Segment Start: PROVIDED MATERIAL
/-- At two different bytes the content check ends, and the bytes after them are not read (R222). -/
theorem compareFrom_of_differ {s : State} {i : Nat} {x y : Byte} (n : Nat) (hf : s.byteAt .fm i = some x)
    (hr : s.byteAt .rf i = some y) (hne : x ≠ y) :
    compareFrom (n + 1) i s.fm s.rf = .ok (some { offset := i, expected := x, actual := y }) := by
  rw [compareFrom_succ, show Table.read s.fm i = some x from hf, show Table.read s.rf i = some y from hr]
  exact if_pos hne

/-- A frame that stands in both buffers has no difference (R223). -/
theorem compareFrom_of_holds {s : State} {d : List Byte} (hf : s.holds .fm 0 d) (hr : s.holds .rf 0 d) :
    compareFrom d.length 0 s.fm s.rf = .ok none :=
  compareFrom_of_equal 0 hf hr

/-- The last byte of a run stands at its offset. -/
theorem State.byteAt_of_holds_concat {s : State} {sp : Space} {d : List Byte} {x : Byte} (h : s.holds sp 0 (d ++ [x])) :
    s.byteAt sp d.length = some x := by
  have hx := (State.holds_append.1 h).2 0 Nat.zero_lt_one
  rwa [Nat.zero_add] at hx

/-! ### The first difference of two frames -/

/-- Different lists of one length agree up to a first position at which they differ. -/
theorem exists_first_difference {α : Type} {d e : List α} (hl : d.length = e.length) (hne : d ≠ e) :
    ∃ p x y d' e', x ≠ y ∧ d = p ++ [x] ++ d' ∧ e = p ++ [y] ++ e' := by
  induction d generalizing e with
  | nil => exact absurd (List.length_eq_zero_iff.1 hl.symm).symm hne
  | cons a d ih =>
    cases e with
    | nil => cases hl
    | cons b e =>
      by_cases hab : a = b
      · subst hab
        obtain ⟨p, x, y, d', e', hxy, rfl, rfl⟩ := ih (Nat.succ.inj hl) fun h => hne (congrArg (a :: ·) h)
        exact ⟨a :: p, x, y, d', e', hxy, rfl, rfl⟩
      · exact ⟨[], a, b, d, e, hab, rfl, rfl⟩

/-! ### The obligations -/

/-- Settles O40: the length check comes first. -/
theorem verifyReportsLengthMismatch : Obligations.VerifyReportsLengthMismatch :=
  fun _ hne => if_pos hne

/-- Settles O41: VERIFY goes on past the equal bytes and ends at the first that differs. -/
theorem verifyReportsTheFirstDifference : Obligations.VerifyReportsTheFirstDifference := by
  intro s d x y hl hd hf hr hne
  obtain ⟨n, hn⟩ := exec_verify_of_equal hl hd (State.holds_append.1 hf).1 (State.holds_append.1 hr).1
  rw [hn, compareFrom_of_differ n (State.byteAt_of_holds_concat hf) (State.byteAt_of_holds_concat hr) hne]
  rfl

/-- Settles O42: frames of different lengths end at the length check, equal ones pass the content check, and different ones of
one length end at their first difference. -/
theorem verifySucceedsOnlyOnEquality : Obligations.VerifySucceedsOnlyOnEquality := by
  intro s d e hd he hf hr
  by_cases hl : s.fmLen = s.rfLen
  · by_cases hde : d = e
    · subst hde
      refine ⟨finish .ok s, ?_, iff_of_true rfl rfl, fun _ => rfl⟩
      rw [exec_verify_of_fmLen_eq hl, ← hd, compareFrom_of_holds hf hr]
      rfl
    · obtain ⟨p, x, y, d', e', hxy, rfl, rfl⟩ := exists_first_difference (by rw [hd, he, hl]) hde
      have hp : p.length < s.fmLen.toNat := by
        rw [← hd]
        simp only [List.length_append, List.length_singleton]
        omega
      exact ⟨_, verifyReportsTheFirstDifference s p x y hl hp (State.holds_append.1 hf).1 (State.holds_append.1 hr).1 hxy,
        iff_of_false nofun hde, fun h => absurd h hde⟩
  · have hde : d ≠ e := by
      rintro rfl
      exact hl (BitVec.eq_of_toNat_eq (hd.symm.trans he))
    exact ⟨_, verifyReportsLengthMismatch s hl, iff_of_false nofun hde, fun h => absurd h hde⟩

end Sys2Proof.Machine

/-! SUPPORT. Host writes a busy or halted engine ignores, with OVERRUN or without (R40, R41, R243, R245), and the ends R246 and
R247 name. -/

namespace Sys2Proof.Machine

/-! ### Host writes by what R245 guards -/

/-- An 8-bit access anywhere in the two buffers reaches a byte (R65, R67). -/
theorem target_of_buffer {addr : HostAddr} (h1 : 0x10000 ≤ addr.toNat) (h2 : addr.toNat < 0x30000) :
    ∃ sp a, target 8 addr = some (.byte sp a) := by
  rw [target, if_neg (by omega), if_neg (by omega)]
  by_cases hfm : addr.toNat < 0x20000
  · exact ⟨.fm, addr.toNat - 0x10000, by rw [if_pos hfm, if_pos rfl]⟩
  · exact ⟨.rf, addr.toNat - 0x20000, by rw [if_neg hfm, if_pos h2, if_pos rfl]⟩

/-- A busy or halted engine ignores a write of CMD or an RW register and sets OVERRUN (R245). -/
theorem writeReg_of_not_accepting {s : State} (ha : s.accepting = false) (v : Word) :
    ∀ o ∈ [0x000, 0x008, 0x00C, 0x010, 0x020, 0x024, 0x028, 0x02C, 0x030, 0x034, 0x038, 0x03C, 0x040, 0x044, 0x048, 0x04C],
      writeReg (regAt o) v s = setOverrun s := by
  have hg : ∀ t, guardWrite s t = setOverrun s := guardWrite_of_not_accepting ha
  simp only [List.forall_mem_cons, List.not_mem_nil, false_implies, implies_true, and_true]
  exact ⟨hg _, hg _, hg _, hg _, hg _, hg _, hg _, hg _, hg _, hg _, hg _, hg _, hg _, hg _, hg _, hg _⟩

/-- A write R245 guards, in a busy or halted engine, sets OVERRUN and does nothing else. -/
theorem hostWrite_of_guardedWrite {s : State} (ha : s.accepting = false) {width : Nat} {addr : HostAddr}
    (hg : guardedWrite width addr) (v : Word) : hostWrite width addr v s = .next (setOverrun s) := by
  obtain ⟨rfl, h1, h2⟩ | ⟨rfl, ho⟩ := hg
  · obtain ⟨sp, a, ht⟩ := target_of_buffer h1 h2
    rw [hostWrite, ht]
    exact congrArg Host.Outcome.next (guardWrite_of_not_accepting ha _)
  · obtain ⟨h1, h2⟩ : addr.toNat < 0x1000 ∧ addr.toNat % 4 = 0 := by
      simp only [List.mem_cons, List.not_mem_nil, or_false] at ho
      omega
    rw [hostWrite, target_register h1 h2]
    exact congrArg Host.Outcome.next (writeReg_of_not_accepting ha v _ ho)

/-- Settles O47: an engine that is busy or halted accepts no write. -/
theorem writesWhileBusyOrHaltedAreIgnored : Obligations.WritesWhileBusyOrHaltedAreIgnored := by
  intro s w a v rest hbusy hh hg
  have ha : (s.performed (.write w a v) rest).accepting = false := by
    rw [Bool.eq_false_iff, ne_eq, State.accepting_eq_true]
    rintro ⟨he, hf⟩
    rcases hbusy with hb | hb
    · exact hb he
    · exact Bool.false_ne_true (hf.symm.trans hb)
  rw [step_of_hostWrite hh, hostWrite_of_guardedWrite ha hg]
  rfl

/-- A write that the address map allows and R245 does not guard reaches a read-only or reserved offset of the window, and is
ignored in every phase (R40, R41). -/
theorem step_of_unguardedWrite {s t : State} {width : Nat} {addr : HostAddr} {v : Word} {rest : List HostOp}
    (hh : s.env.host = .write width addr v :: rest) (hg : ¬ guardedWrite width addr) (h : step s = .next t) :
    t = s.performed (.write width addr v) rest := by
  by_cases hl : legalAccess width addr
  · obtain ⟨hlt, rfl, h4⟩ | ⟨hge, hlt, hwidth⟩ := hl
    · have hro : addr.toNat = 0x004 ∨ (0x014 ≤ addr.toNat ∧ addr.toNat ≤ 0x01C) ∨ 0x050 ≤ addr.toNat := by
        simp only [guardedWrite, List.mem_cons, List.not_mem_nil, or_false, true_and] at hg
        omega
      exact Host.Outcome.next.inj (h.symm.trans (writesToReadOnlyOffsetsAreIgnored s addr v rest hh hlt h4 hro))
    · exact absurd (.inl ⟨hwidth, hge, hlt⟩) hg
  · rw [(illegalHostAccessesAreRefused s width addr _ rest (.inr ⟨v, rfl⟩) hh).2 hl] at h
    cases h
Segment End: PROVIDED MATERIAL
» EXERCISE PROMPT: Output the data exactly, from the first line through the line that holds "(hr : s.byteAt", so that no later line appears.

» EXERCISE OUTPUT:
/-- At two different bytes the content check ends, and the bytes after them are not read (R222). -/
theorem compareFrom_of_differ {s : State} {i : Nat} {x y : Byte} (n : Nat) (hf : s.byteAt .fm i = some x)
    (hr : s.byteAt .rf i = some y) (hne : x ≠ y) :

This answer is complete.